-- Opening Marker --
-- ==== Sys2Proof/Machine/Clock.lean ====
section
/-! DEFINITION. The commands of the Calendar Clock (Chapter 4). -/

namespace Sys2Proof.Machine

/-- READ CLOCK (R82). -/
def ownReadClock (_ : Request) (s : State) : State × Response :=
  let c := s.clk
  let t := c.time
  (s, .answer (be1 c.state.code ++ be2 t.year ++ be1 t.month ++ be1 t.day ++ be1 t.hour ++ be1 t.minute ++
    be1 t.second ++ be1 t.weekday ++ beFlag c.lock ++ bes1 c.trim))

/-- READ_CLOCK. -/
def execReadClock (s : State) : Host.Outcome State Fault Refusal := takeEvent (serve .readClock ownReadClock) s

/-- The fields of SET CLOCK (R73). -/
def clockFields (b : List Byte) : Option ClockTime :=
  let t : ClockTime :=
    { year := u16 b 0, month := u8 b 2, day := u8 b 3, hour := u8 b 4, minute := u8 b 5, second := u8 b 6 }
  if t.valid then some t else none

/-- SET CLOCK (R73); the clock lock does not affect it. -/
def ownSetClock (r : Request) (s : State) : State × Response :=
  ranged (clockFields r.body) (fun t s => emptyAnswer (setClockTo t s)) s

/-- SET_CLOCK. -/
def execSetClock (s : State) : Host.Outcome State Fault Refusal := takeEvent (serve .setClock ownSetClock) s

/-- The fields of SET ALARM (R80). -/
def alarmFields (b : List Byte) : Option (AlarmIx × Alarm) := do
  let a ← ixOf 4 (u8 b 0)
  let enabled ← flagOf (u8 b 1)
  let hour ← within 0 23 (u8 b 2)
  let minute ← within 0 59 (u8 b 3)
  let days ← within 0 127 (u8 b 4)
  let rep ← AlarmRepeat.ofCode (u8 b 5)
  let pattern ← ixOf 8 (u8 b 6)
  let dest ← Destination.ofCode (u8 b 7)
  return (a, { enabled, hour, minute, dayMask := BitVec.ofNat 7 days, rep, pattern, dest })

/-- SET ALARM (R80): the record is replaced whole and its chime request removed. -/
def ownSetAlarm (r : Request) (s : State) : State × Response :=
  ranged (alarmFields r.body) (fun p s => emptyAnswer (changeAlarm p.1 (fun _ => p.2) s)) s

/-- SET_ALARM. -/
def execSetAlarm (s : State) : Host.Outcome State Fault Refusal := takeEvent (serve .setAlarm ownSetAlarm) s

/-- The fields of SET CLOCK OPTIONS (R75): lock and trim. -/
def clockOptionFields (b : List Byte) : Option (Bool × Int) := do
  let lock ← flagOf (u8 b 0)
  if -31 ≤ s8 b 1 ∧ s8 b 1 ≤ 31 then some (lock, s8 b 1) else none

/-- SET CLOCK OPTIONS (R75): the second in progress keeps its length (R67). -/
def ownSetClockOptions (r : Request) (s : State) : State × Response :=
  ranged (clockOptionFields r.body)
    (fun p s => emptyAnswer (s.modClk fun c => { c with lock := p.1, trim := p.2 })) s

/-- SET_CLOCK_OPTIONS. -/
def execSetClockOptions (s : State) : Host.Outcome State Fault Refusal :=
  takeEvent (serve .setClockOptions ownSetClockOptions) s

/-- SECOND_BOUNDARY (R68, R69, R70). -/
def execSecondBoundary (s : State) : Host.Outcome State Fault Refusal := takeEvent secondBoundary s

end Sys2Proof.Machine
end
-- Closing Marker --
-- Opening Marker --
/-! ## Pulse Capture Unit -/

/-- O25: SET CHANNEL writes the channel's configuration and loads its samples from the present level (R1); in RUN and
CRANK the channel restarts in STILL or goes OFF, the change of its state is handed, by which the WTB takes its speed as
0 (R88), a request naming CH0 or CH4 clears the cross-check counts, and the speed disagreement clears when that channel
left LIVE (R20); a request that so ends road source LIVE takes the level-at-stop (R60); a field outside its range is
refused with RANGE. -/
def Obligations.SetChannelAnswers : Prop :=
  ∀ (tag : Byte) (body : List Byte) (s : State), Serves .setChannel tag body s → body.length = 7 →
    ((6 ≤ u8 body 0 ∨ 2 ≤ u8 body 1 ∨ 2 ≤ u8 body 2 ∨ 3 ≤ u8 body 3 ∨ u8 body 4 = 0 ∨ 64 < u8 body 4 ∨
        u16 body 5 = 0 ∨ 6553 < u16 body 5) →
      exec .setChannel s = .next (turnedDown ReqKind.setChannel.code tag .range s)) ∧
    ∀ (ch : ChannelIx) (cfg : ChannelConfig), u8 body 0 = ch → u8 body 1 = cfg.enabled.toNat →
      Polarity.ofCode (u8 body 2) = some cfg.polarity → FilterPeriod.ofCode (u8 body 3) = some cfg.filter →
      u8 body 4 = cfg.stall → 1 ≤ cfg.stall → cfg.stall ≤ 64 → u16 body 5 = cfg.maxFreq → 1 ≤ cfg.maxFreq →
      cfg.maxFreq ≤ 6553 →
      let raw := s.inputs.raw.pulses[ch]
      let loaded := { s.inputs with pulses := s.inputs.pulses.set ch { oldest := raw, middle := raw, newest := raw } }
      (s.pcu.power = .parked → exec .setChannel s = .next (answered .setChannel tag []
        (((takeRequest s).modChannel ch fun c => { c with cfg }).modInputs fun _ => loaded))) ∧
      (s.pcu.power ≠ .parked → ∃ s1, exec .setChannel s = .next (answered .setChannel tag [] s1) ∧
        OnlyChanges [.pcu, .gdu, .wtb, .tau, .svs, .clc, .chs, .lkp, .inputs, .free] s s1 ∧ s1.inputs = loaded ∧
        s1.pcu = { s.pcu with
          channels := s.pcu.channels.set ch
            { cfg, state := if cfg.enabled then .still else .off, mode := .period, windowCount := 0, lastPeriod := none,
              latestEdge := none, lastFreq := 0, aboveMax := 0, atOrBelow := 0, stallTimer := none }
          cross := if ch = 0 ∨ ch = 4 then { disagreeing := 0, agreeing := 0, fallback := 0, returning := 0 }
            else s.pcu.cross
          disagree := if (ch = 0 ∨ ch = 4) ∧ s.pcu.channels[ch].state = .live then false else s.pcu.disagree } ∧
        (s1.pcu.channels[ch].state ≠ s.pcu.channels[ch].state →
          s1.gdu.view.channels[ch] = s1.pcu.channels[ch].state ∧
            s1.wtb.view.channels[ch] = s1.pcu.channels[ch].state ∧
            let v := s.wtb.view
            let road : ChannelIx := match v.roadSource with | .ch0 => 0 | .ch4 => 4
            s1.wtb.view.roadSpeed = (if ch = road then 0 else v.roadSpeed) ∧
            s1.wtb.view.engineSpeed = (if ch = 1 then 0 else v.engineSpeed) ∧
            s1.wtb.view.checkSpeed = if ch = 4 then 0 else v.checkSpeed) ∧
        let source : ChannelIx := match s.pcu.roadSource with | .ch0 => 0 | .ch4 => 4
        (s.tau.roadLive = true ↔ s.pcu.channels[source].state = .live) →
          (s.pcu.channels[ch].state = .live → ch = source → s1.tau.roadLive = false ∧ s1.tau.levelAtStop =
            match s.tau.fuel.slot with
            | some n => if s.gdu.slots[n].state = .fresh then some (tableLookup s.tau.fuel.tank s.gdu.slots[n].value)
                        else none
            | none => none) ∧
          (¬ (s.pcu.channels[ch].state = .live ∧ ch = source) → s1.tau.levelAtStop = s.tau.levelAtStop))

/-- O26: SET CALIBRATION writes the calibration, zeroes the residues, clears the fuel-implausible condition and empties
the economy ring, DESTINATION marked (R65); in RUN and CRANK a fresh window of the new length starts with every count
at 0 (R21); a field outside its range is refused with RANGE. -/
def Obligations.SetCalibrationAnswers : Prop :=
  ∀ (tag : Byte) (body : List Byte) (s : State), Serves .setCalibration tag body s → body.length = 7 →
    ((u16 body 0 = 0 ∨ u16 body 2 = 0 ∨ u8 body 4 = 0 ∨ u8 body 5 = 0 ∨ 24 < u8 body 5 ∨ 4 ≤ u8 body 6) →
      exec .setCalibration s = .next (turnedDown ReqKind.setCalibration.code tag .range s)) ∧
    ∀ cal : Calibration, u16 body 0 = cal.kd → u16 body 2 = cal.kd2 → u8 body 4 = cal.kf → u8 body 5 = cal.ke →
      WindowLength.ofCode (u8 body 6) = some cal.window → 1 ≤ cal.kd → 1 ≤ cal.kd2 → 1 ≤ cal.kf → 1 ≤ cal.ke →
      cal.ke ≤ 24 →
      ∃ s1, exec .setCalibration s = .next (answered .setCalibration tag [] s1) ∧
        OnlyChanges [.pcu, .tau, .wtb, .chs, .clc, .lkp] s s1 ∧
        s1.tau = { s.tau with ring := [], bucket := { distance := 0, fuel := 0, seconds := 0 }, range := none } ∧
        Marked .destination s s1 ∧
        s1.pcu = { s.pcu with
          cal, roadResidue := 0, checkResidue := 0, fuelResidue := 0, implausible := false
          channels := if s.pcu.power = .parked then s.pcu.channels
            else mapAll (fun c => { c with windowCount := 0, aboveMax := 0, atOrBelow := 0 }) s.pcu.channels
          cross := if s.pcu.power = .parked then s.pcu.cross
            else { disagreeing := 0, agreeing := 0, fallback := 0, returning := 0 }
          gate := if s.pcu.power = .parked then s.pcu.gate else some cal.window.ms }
-- Closing Marker --
DIRECTIONS FOR THIS TASK -
In the listing above, transcribe exactly everything from the line containing "-- ==== Sys2Proof/Machine/Clock.lean" down to the line containing "(s, .answer (be1", including both and nothing more.

REPLY TO THE EXERCISE -
-- ==== Sys2Proof/Machine/Clock.lean ====
section
/-! DEFINITION. The commands of the Calendar Clock (Chapter 4). -/

namespace Sys2Proof.Machine

/-- READ CLOCK (R82). -/
def ownReadClock (_ : Request) (s : State) : State × Response :=
  let c := s.clk
  let t := c.time
  (s, .answer (be1 c.state.code ++ be2 t.year ++ be1 t.month ++ be1 t.day ++ be1 t.hour ++ be1 t.minute ++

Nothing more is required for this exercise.